Poland Targets Russian Air Traffic Controllers Over Smolensk Plane Crash
Trump has ‘wiretaps,’ Kaczynski has conspiracy theories about plane crashes.
On Monday, Polish prosecutors announced they would be pressing charges against two Russian air traffic controllers for their alleged role in a plane crash -- and not just any plane crash.
On Monday, Polish prosecutors announced they would be pressing charges against two Russian air traffic controllers for their alleged role in a plane crash — and not just any plane crash.
The 2010 crash in Smolensk killed over 90 people, among them many top Polish officials — including then-President Lech Kaczynski. His twin brother, Jaroslaw Kaczynski, is today the leader of Poland’s ruling Law and Justice Party. Though he does not hold elected office, he is considered by many to be the power behind the Polish throne. And he still contends that the crash was no accident. And so state prosecutors are bringing charges against two Russian air traffic controllers.
“An analysis of the evidence … has allowed prosecutors to formulate new charges against air traffic controllers, citizens of the Russian Federation,” Marek Pasionek, Polish deputy prosecutor general, told reporters on Monday.
The air traffic controllers are not the only ones in Warsaw’s crosshairs. An investigation by the previous government determined the crash was an accident — the result of a pilot error, to which the air traffic controllers may have unwittingly contributed. And so, last month, Polish Defense Minister Antoni Macierewicz asked prosecutors to investigate possible negligence on the part of the previous government’s prime minister, who is none other than Donald Tusk, the recently re-elected president of the European Council and permanent bete-noir for the Law and Justice crowd (who tried to stop his re-election).
Macierewicz told reporters that he suspected Tusk had also committed a crime. “Prime Minister Donald Tusk made an illegal deal with [Russian president] Vladimir Putin to harm Poland, and it should be a matter of criminal liability,” he said.

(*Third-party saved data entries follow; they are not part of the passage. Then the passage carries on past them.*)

-- ==== Sys2Proof/Machine/MemPort.lean ====
section
/-! DEFINITION. Sys2Proof/Machine/MemPort.lean: read beats and write acknowledgements of the memory ports and the host port
(R310, R336, R400 to R404). -/

namespace Sys2Proof.Machine

/-- The ORIGIN of a port: memory port p, or the host port. -/
def oPort (p : Fin 17) : W16 := if p = 16 then oHost else oMem p.val

/-- A translation fault of a supervisor request halts the admin ring (R310). -/
def State.superFault (s : State) (p : Fin 17) (addr : Nat) : State :=
  let s : State := { s with hst := { s.hst with halt := true } }
  s.report { code := 0x8109, origin := oPort p, detail := BitVec.ofNat 128 addr }

/-- A fault of a request of a context: the context is torn down, or the swap-in that fills its slot fails (R107, R108). -/
def State.ctxFault (s : State) (i : Slot) (p : Fin 17) (code : W16) (addr : Nat) : State :=
  if (s.ctx i).state = .arriving then s.swapFail i code else s.teardown i code (BitVec.ofNat 128 addr) (oPort p)

/-- The ring index that the event of a translation fault names (Table 16.5): that of the descriptor which the context has in service,
and else the next one of the ring, the slot's or the admin ring's (DESIGN CHOICE, log entry 84). -/
def State.xlateIdx (s : State) : Requester → Nat
  | .ctx i => match (s.ctx i).desc with | some d => d.comp.idx | none => (s.ringOf (.slot i)).head
  | _ => (s.ringOf .admin).head

/-- A translation fault of a request (R310). -/
def State.xlate (s : State) (who : Requester) (p : Fin 17) (addr : Nat) : State :=
  let r : Ring := match who with | .ctx i => .slot i | _ => .admin
  let s := s.hang oHost 0 0x62 (ringSlot r) (ringData r (s.xlateIdx who))
  match who with
  | .ctx i => s.ctxFault i p 0x8109 addr
  | .supervisor => s.superFault p addr
  | .fabric q => (s.superFault p addr).endInstall q 0x8109

/-- An uncorrectable word or a device error at a memory port is counted, and entered in the port's hang ring. -/
def State.markUe (s : State) (p : Fin 17) (addr slot : Nat) : State :=
  if p = 16 then s else (s.count (0x1803 + 8 * p.val) 1).hang (oMem p.val) 0 0x42 slot (BitVec.ofNat 64 (addr / 64))

/-- An uncorrectable word of a port, or a device error (R336, R403). -/
def State.portUe (s : State) (who : Requester) (p : Fin 17) (addr : Nat) : State :=
  let s := s.markUe p addr (match who with | .ctx i => i.val | _ => 0x7F)
  match who with
  | .ctx i => s.ctxFault i p 0x5005 addr
  | .supervisor => s.report { code := 0x5005, origin := oPort p, detail := BitVec.ofNat 128 addr }
  | .fabric q => (s.report { code := 0x5005, origin := oPort p, detail := BitVec.ofNat 128 addr }).endInstall q 0x5005

/-! ### Read beats -/

/-- A word of a memory-port beat with its check bits (R402). -/
def beatWord (d : BitVec 128) (c : BitVec 16) : BitVec 144 := d.zeroExtend 144 ||| c.zeroExtend 144 <<< 128

/-- The words of a beat decoded in order: the data bytes, the corrections by word and symbol, and whether a word is
uncorrectable. -/
def beatDecode : List (BitVec 128 × BitVec 16) → Nat → List Byte × List (Nat × Nat) × Bool
  | [], _ => ([], [], false)
  | x :: t, n =>
    let r := beatDecode t (n + 1)
    let w := beatWord x.1 x.2
    match eccDecode w with
    | .clean => (leBytes 16 x.1.toNat ++ r.1, r.2.1, r.2.2)
    | .corrected sym err => (leBytes 16 ((eccFix w sym err).extractLsb' 0 128).toNat ++ r.1, (n, sym) :: r.2.1, r.2.2)
    | .uncorrectable => (r.1, r.2.1, true)

/-- A good beat of device memory: its corrections are counted, and its bytes are what the block reads there. -/
def State.deviceBeat (s : State) (b : Beat) (p : Nat) : State :=
  let r := beatDecode (b.data.zip b.chk) 0
  let s := r.2.1.foldl (fun s x => (s.count (0x1802 + 8 * p) 1).countCe (oMem p) (b.addr.toNat / 16 + x.1) x.2) s
  if r.2.2 then s.portUe b.who b.port b.addr.toNat else { s with devMem := s.devMem.writeBytes b.addr.toNat r.1 }

/-- MEM_READ_BEAT. -/
def State.memReadBeat (s : State) (b : Beat) : State :=
  if s.cfg.stage = 0 then s
  else if b.err = 1 then (s.xlate b.who b.port b.addr.toNat).settle
  else if b.err ≠ 0 then (s.portUe b.who b.port b.addr.toNat).settle
  else if b.port = 16 then { s with hostMem := s.hostMem.writeBytes b.addr.toNat (b.data.flatMap fun d => leBytes 16 d.toNat) }
  else (s.deviceBeat b b.port.val).settle

/-! ### Write acknowledgements -/

/-- An acknowledged ring entry is announced (R309). -/
def State.ackRing (s : State) (w : OutWrite) : State :=
  match w.owner with
  | .comp r => s.ackComp r w.addr
  | .event torn => s.ackEvent torn w.addr
  | .tally => s.ackTally w.addr
  | _ => s

/-- What waited for an acknowledgement goes on: a slice's completion (R22), an eviction (R105). -/
def State.ackGo (s : State) (w : OutWrite) : State :=
  match w.owner with
  | .slice i _ _ => s.checkComplete i
  | .evict i => s.evictEnd i
  | _ => s

/-- A descriptor whose write failed completes with the error's code; a SUBMIT_SLICE whose slice has ended keeps its own. -/
def State.failDesc (s : State) (c : CompRef) (code : W16) : State :=
  { s with ev := { s.ev with held := s.ev.held.map fun h => if h.comp = c && h.code = 0 && c.type ≠ 1 then { h with code := code } else h } }

/-- A write-back that has failed leaves its record HELD (R105). -/
def State.failEvict (s : State) (i : Slot) : State :=
  (s.modCtx i fun c => { c with evict := c.evict.map fun e => { e with failed := true } }).evictEnd i

/-- What an acknowledgement with ERR does beside its report (R105, R403). -/
def State.failOwner (s : State) (o : WOwner) (code : W16) : State :=
  match o with
  | .desc c => s.failDesc c code
  | .evict i => s.failEvict i
  | _ => s

/-- An acknowledgement with ERR: the fault of the write's owner; an eviction's names its context, and one whose owner a reset has
ended has none to name. -/
def State.ackError (s : State) (w : OutWrite) (xlat : Bool) : State :=
  match w.owner, xlat with
  | .gone, true => s
  | .gone, false => s.markUe w.port w.addr 0x7F
  | .evict i, false => ((s.markUe w.port w.addr i.val).report
      { code := 0x5005, slot := i.val, origin := oPort w.port, detail := BitVec.ofNat 128 w.addr }).failOwner w.owner 0x5005
  | o, true => (s.xlate o.who w.port w.addr).failOwner o 0x8109
  | o, false => (s.portUe o.who w.port w.addr).failOwner o 0x5005

/-- MEM_WRITE_ACK: the write with a port's tag is no longer outstanding, and the writes that waited for its tag or its units are
sent (R400, R401). While stopped-now no request is issued and what follows waits (Table 16.1; log entries 4 and 54). -/
def State.memWriteAck (s : State) (port : Fin 17) (tag : BitVec 8) (err : BitVec 2) : State :=
  match s.outst.find? fun w => w.port == port && w.tag == tag && !w.waits with
  | none => s
  | some w =>
    let l := s.outst.erase w
    let s : State := { s with outst := if s.pwr.lost || s.dbg.stopped then l else sendWaiting s.clk.cycle [] l }
    if err ≠ 0 then (s.ackError w (err == 1)).settle
    else
      let s := s.ackRing w
      if s.dbg.stopped then s else (s.ackGo w).settle

def execMemReadBeat (b : Beat) (s : State) : Host.Outcome State Fault Refusal := s.run fun s => s.memReadBeat b
def execMemWriteAck (port : Fin 17) (tag : BitVec 8) (err : BitVec 2) (s : State) : Host.Outcome State Fault Refusal := s.run fun s => s.memWriteAck port tag err

end Sys2Proof.Machine
end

Jaroslaw Kaczynski also believes Tusk was “morally responsible” for the crash. Animosity over the crash makes Poland, uniquely among Visegrad countries in Central Eastern Europe, allergic to closer relations with Russia, and still very much smarting over the crash — the governing party marks it each month with a ceremony.
Russia, for its part, maintains that blame is entirely with the Poles, and refuses to return the wreckage of the plane, claiming that they are still working on their own investigation seven years later.
On Monday, Kremlin spokesperson Dmitri Peskov said of Poland’s latest actions that it was “certainly not possible to agree with such conclusions.”